- [What to produce] Return the records exactly, with nothing added.

- [Dataset records]
-- ==== Sys2Proof/Machine/Phys.lean ====
section
/-! DEFINITION. Physical addresses: the windows of the package (R89, R375), what lies in them (memory, the on-chip map
of R107, the device registers of R310, R330, R341, R379, R382), reading and writing at the home, and what a write to a
register starts. -/

namespace Sys2Proof.Machine

/-- The windows of the physical map (R89, R375). -/
inductive Win where
  | near | far | onChip | peer | host | regs | none
deriving DecidableEq, Repr

/-- First address of the on-chip map (R89). -/
def onChipBase : Nat := 0xFF00000000000

/-- First address of the device register window (R375). -/
def regsBase : Nat := 0xFF10000000000

/-- Which window an address lies in. -/
def winOf (a : Nat) : Win :=
  if a < 0x1000000000 then .near
  else if 0x10000000000 ≤ a ∧ a < 0x20000000000 then .far
  else if 0x2000000000000 ≤ a ∧ a < 0xA000000000000 then .peer
  else if 0xA000000000000 ≤ a ∧ a < 0xB000000000000 then .host
  else if onChipBase ≤ a ∧ a < onChipBase + 0xC0000000 then .onChip
  else if regsBase ≤ a ∧ a < regsBase + 0x58100 then .regs
  else .none

/-- A block of the device register window (R375). -/
inductive RegBlk where
  | queue (q : Nat)
  | xlate (p : Nat)
  | lctl (p : Nat)
  | bring
  | mgmt (d : Nat)
  | mailbox
  | none
deriving DecidableEq, Repr

/-- The register block at an offset of the window, and the offset within it (R375). -/
def regBlk (o : Nat) : RegBlk × Nat :=
  if o < 0x20000 then (.queue (o / 64), o % 64)
  else if o < 0x24000 ∧ o % 0x1000 < 24 then (.xlate (o / 0x1000 % 16), o % 0x1000)
  else if 0x30000 ≤ o ∧ o < 0x34000 ∧ o % 0x1000 < 32 then (.lctl (o / 0x1000 % 16), o % 0x1000)
  else if 0x40000 ≤ o ∧ o < 0x40008 then (.bring, o % 0x1000)
  else if 0x50000 ≤ o ∧ o < 0x54000 ∧ o % 0x1000 < 64 then (.mgmt (o / 0x1000 % 16), o % 0x1000)
  else if 0x58000 ≤ o ∧ o < 0x58100 then (.mailbox, o % 0x1000)
  else (.none, 0)

/-- The die whose memory, core or port an address belongs to (R89, R107). -/
def dieOf (a : Nat) : Nat :=
  match winOf a with
  | .near => a / 2 ^ 34
  | .far => (a - 0x10000000000) / 2 ^ 38
  | .onChip => (a - onChipBase) / 0x1000000 / Config.coresPerDie
  | _ => 0

/-- A byte lies in a die's satchel area (R380). -/
def State.inSatchelArea (s : State) (a : Nat) : Bool :=
  s.mgmt.any fun m => decide (m.satbase.toNat ≤ a) && decide (a < m.satbase.toNat + 0x4000000 * m.satsize.toNat)

/-- A partition may reach the address through a translation (R305, R375, R380). -/
def State.paOk (s : State) (p a : Nat) : Bool :=
  match winOf a with
  | .near => s.partOf (dieOf a) == p && !s.inSatchelArea a
  | .far => s.partOf (dieOf a) == p
  | .onChip => s.partOf (dieOf a) == p
  | .peer => true
  | .host => true
  | .none => false
  | .regs =>
    match (regBlk (a - regsBase)).1 with
    | .queue q => s.partOf (q / 512) == p
    | .xlate n => n == p
    | .lctl n => n == p
    | .mgmt d => s.partOf d == p
    | .bring => true
    | .mailbox => true
    | .none => false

- [Exercise answer]
-- ==== Sys2Proof/Machine/Phys.lean ====
section
/-! DEFINITION. Physical addresses: the windows of the package (R89, R375), what lies in them (memory, the on-chip map
of R107, the device registers of R310, R330, R341, R379, R382), reading and writing at the home, and what a write to a
register starts. -/

namespace Sys2Proof.Machine

/-- The windows of the physical map (R89, R375). -/
inductive Win where
  | near | far | onChip | peer | host | regs | none
deriving DecidableEq, Repr

/-- First address of the on-chip map (R89). -/
def onChipBase : Nat := 0xFF00000000000

/-- First address of the device register window (R375). -/
def regsBase : Nat := 0xFF10000000000

/-- Which window an address lies in. -/
def winOf (a : Nat) : Win :=
  if a < 0x1000000000 then .near
  else if 0x10000000000 ≤ a ∧ a < 0x20000000000 then .far
  else if 0x2000000000000 ≤ a ∧ a < 0xA000000000000 then .peer
  else if 0xA000000000000 ≤ a ∧ a < 0xB000000000000 then .host
  else if onChipBase ≤ a ∧ a < onChipBase + 0xC0000000 then .onChip
  else if regsBase ≤ a ∧ a < regsBase + 0x58100 then .regs
  else .none

/-- A block of the device register window (R375). -/
inductive RegBlk where
  | queue (q : Nat)
  | xlate (p : Nat)
  | lctl (p : Nat)
  | bring
  | mgmt (d : Nat)
  | mailbox
  | none
deriving DecidableEq, Repr

/-- The register block at an offset of the window, and the offset within it (R375). -/
def regBlk (o : Nat) : RegBlk × Nat :=
  if o < 0x20000 then (.queue (o / 64), o % 64)
  else if o < 0x24000 ∧ o % 0x1000 < 24 then (.xlate (o / 0x1000 % 16), o % 0x1000)
  else if 0x30000 ≤ o ∧ o < 0x34000 ∧ o % 0x1000 < 32 then (.lctl (o / 0x1000 % 16), o % 0x1000)
  else if 0x40000 ≤ o ∧ o < 0x40008 then (.bring, o % 0x1000)
  else if 0x50000 ≤ o ∧ o < 0x54000 ∧ o % 0x1000 < 64 then (.mgmt (o / 0x1000 % 16), o % 0x1000)
  else if 0x58000 ≤ o ∧ o < 0x58100 then (.mailbox, o % 0x1000)
  else (.none, 0)

/-- The die whose memory, core or port an address belongs to (R89, R107). -/
def dieOf (a : Nat) : Nat :=
  match winOf a with
  | .near => a / 2 ^ 34
  | .far => (a - 0x10000000000) / 2 ^ 38
  | .onChip => (a - onChipBase) / 0x1000000 / Config.coresPerDie
  | _ => 0

/-- A byte lies in a die's satchel area (R380). -/
def State.inSatchelArea (s : State) (a : Nat) : Bool :=
  s.mgmt.any fun m => decide (m.satbase.toNat ≤ a) && decide (a < m.satbase.toNat + 0x4000000 * m.satsize.toNat)

/-- A partition may reach the address through a translation (R305, R375, R380). -/
def State.paOk (s : State) (p a : Nat) : Bool :=
  match winOf a with
  | .near => s.partOf (dieOf a) == p && !s.inSatchelArea a
  | .far => s.partOf (dieOf a) == p
  | .onChip => s.partOf (dieOf a) == p
  | .peer => true
  | .host => true
  | .none => false
  | .regs =>
    match (regBlk (a - regsBase)).1 with
    | .queue q => s.partOf (q / 512) == p
    | .xlate n => n == p
    | .lctl n => n == p
    | .mgmt d => s.partOf d == p
    | .bring => true
    | .mailbox => true
    | .none => false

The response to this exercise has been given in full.